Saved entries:
-- ==== Sys2Proof/Machine/Branch.lean ====
section
/-! DEFINITION. The control transfer instructions (R190 to R198). None changes a flag. PC is past the whole instruction
when a meaning runs, so that an untaken condition leaves it there and a call pushes it (R26, R72, C4). -/

namespace Sys2Proof.Machine

/-- A conditional jump (R191). -/
def jumpIf (cc : Cond) (t : Word) (s : State) : State := if s.cond cc then s.jump t else s

/-- A conditional call (R193). -/
def callIf (cc : Cond) (t : Word) (s : State) : State := if s.cond cc then s.call t else s

/-- A conditional return (R195). -/
def retIf (cc : Cond) (s : State) : State := if s.cond cc then s.ret else s

/-- `JMP a16`, opcode 0xC3 (R190). -/
def execJmp (a16 : Word) (s : State) : Outcome :=
  .next (s.jump a16)

/-- `JNZ a16`, opcode 0xC2 (R191). -/
def execJnz (a16 : Word) (s : State) : Outcome :=
  .next (jumpIf .nz a16 s)

/-- `JZ a16`, opcode 0xCA (R191). -/
def execJz (a16 : Word) (s : State) : Outcome :=
  .next (jumpIf .z a16 s)

/-- `JNC a16`, opcode 0xD2 (R191). -/
def execJnc (a16 : Word) (s : State) : Outcome :=
  .next (jumpIf .nc a16 s)

/-- `JC a16`, opcode 0xDA (R191). -/
def execJc (a16 : Word) (s : State) : Outcome :=
  .next (jumpIf .c a16 s)

/-- `JPO a16`, opcode 0xE2 (R191). -/
def execJpo (a16 : Word) (s : State) : Outcome :=
  .next (jumpIf .po a16 s)

/-- `JPE a16`, opcode 0xEA (R191). -/
def execJpe (a16 : Word) (s : State) : Outcome :=
  .next (jumpIf .pe a16 s)

/-- `JP a16`, opcode 0xF2 (R191). -/
def execJp (a16 : Word) (s : State) : Outcome :=
  .next (jumpIf .p a16 s)

/-- `JM a16`, opcode 0xFA (R191). -/
def execJm (a16 : Word) (s : State) : Outcome :=
  .next (jumpIf .m a16 s)

/-- `CALL a16`, opcode 0xCD (R192). -/
def execCall (a16 : Word) (s : State) : Outcome :=
  .next (s.call a16)

/-- `CNZ a16`, opcode 0xC4 (R193). -/
def execCnz (a16 : Word) (s : State) : Outcome :=
  .next (callIf .nz a16 s)

/-- `CZ a16`, opcode 0xCC (R193). -/
def execCz (a16 : Word) (s : State) : Outcome :=
  .next (callIf .z a16 s)

/-- `CNC a16`, opcode 0xD4 (R193). -/
def execCnc (a16 : Word) (s : State) : Outcome :=
  .next (callIf .nc a16 s)

/-- `CC a16`, opcode 0xDC (R193). -/
def execCc (a16 : Word) (s : State) : Outcome :=
  .next (callIf .c a16 s)

/-- `CPO a16`, opcode 0xE4 (R193). -/
def execCpo (a16 : Word) (s : State) : Outcome :=
  .next (callIf .po a16 s)

/-- `CPE a16`, opcode 0xEC (R193). -/
def execCpe (a16 : Word) (s : State) : Outcome :=
  .next (callIf .pe a16 s)

/-- `CP a16`, opcode 0xF4 (R193). -/
def execCp (a16 : Word) (s : State) : Outcome :=
  .next (callIf .p a16 s)

/-- `CM a16`, opcode 0xFC (R193). -/
def execCm (a16 : Word) (s : State) : Outcome :=
  .next (callIf .m a16 s)

/-- `RET`, opcode 0xC9 (R194). -/
def execRet (s : State) : Outcome :=
  .next s.ret

/-- `RNZ`, opcode 0xC0 (R195). -/
def execRnz (s : State) : Outcome :=
  .next (retIf .nz s)

/-- `RZ`, opcode 0xC8 (R195). -/
def execRz (s : State) : Outcome :=
  .next (retIf .z s)

/-- `RNC`, opcode 0xD0 (R195). -/
def execRnc (s : State) : Outcome :=
  .next (retIf .nc s)

/-- `RC`, opcode 0xD8 (R195). -/
def execRc (s : State) : Outcome :=
  .next (retIf .c s)

/-- `RPO`, opcode 0xE0 (R195). -/
def execRpo (s : State) : Outcome :=
  .next (retIf .po s)

/-- `RPE`, opcode 0xE8 (R195). -/
def execRpe (s : State) : Outcome :=
  .next (retIf .pe s)

/-- `RP`, opcode 0xF0 (R195). -/
def execRp (s : State) : Outcome :=
  .next (retIf .p s)

/-- `RM`, opcode 0xF8 (R195). -/
def execRm (s : State) : Outcome :=
  .next (retIf .m s)

/-- `RST 0`, opcode 0xC7 (R196). -/
def execRst0 (s : State) : Outcome :=
  .next (s.call (rstTarget 0))

/-- `RST 1`, opcode 0xCF (R196). -/
def execRst1 (s : State) : Outcome :=
  .next (s.call (rstTarget 1))

/-- `RST 2`, opcode 0xD7 (R196). -/
def execRst2 (s : State) : Outcome :=
  .next (s.call (rstTarget 2))

/-- `RST 3`, opcode 0xDF (R196). -/
def execRst3 (s : State) : Outcome :=
  .next (s.call (rstTarget 3))

/-- `RST 4`, opcode 0xE7 (R196). -/
def execRst4 (s : State) : Outcome :=
  .next (s.call (rstTarget 4))

/-- `RST 5`, opcode 0xEF (R196). -/
def execRst5 (s : State) : Outcome :=
  .next (s.call (rstTarget 5))

/-- `RST 6`, opcode 0xF7 (R196). -/
def execRst6 (s : State) : Outcome :=
  .next (s.call (rstTarget 6))

/-- `RST 7`, opcode 0xFF (R196). -/
def execRst7 (s : State) : Outcome :=
  .next (s.call (rstTarget 7))

/-- `PCHL`, opcode 0xE9 (R197). -/
def execPchl (s : State) : Outcome :=
  .next (s.jump (s.pair .hl))

end Sys2Proof.Machine
end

• **Exercise aim**:
Compute the number of lines in the records that contain the string "retIf", and return that number alone.

• **Result of this task**:
9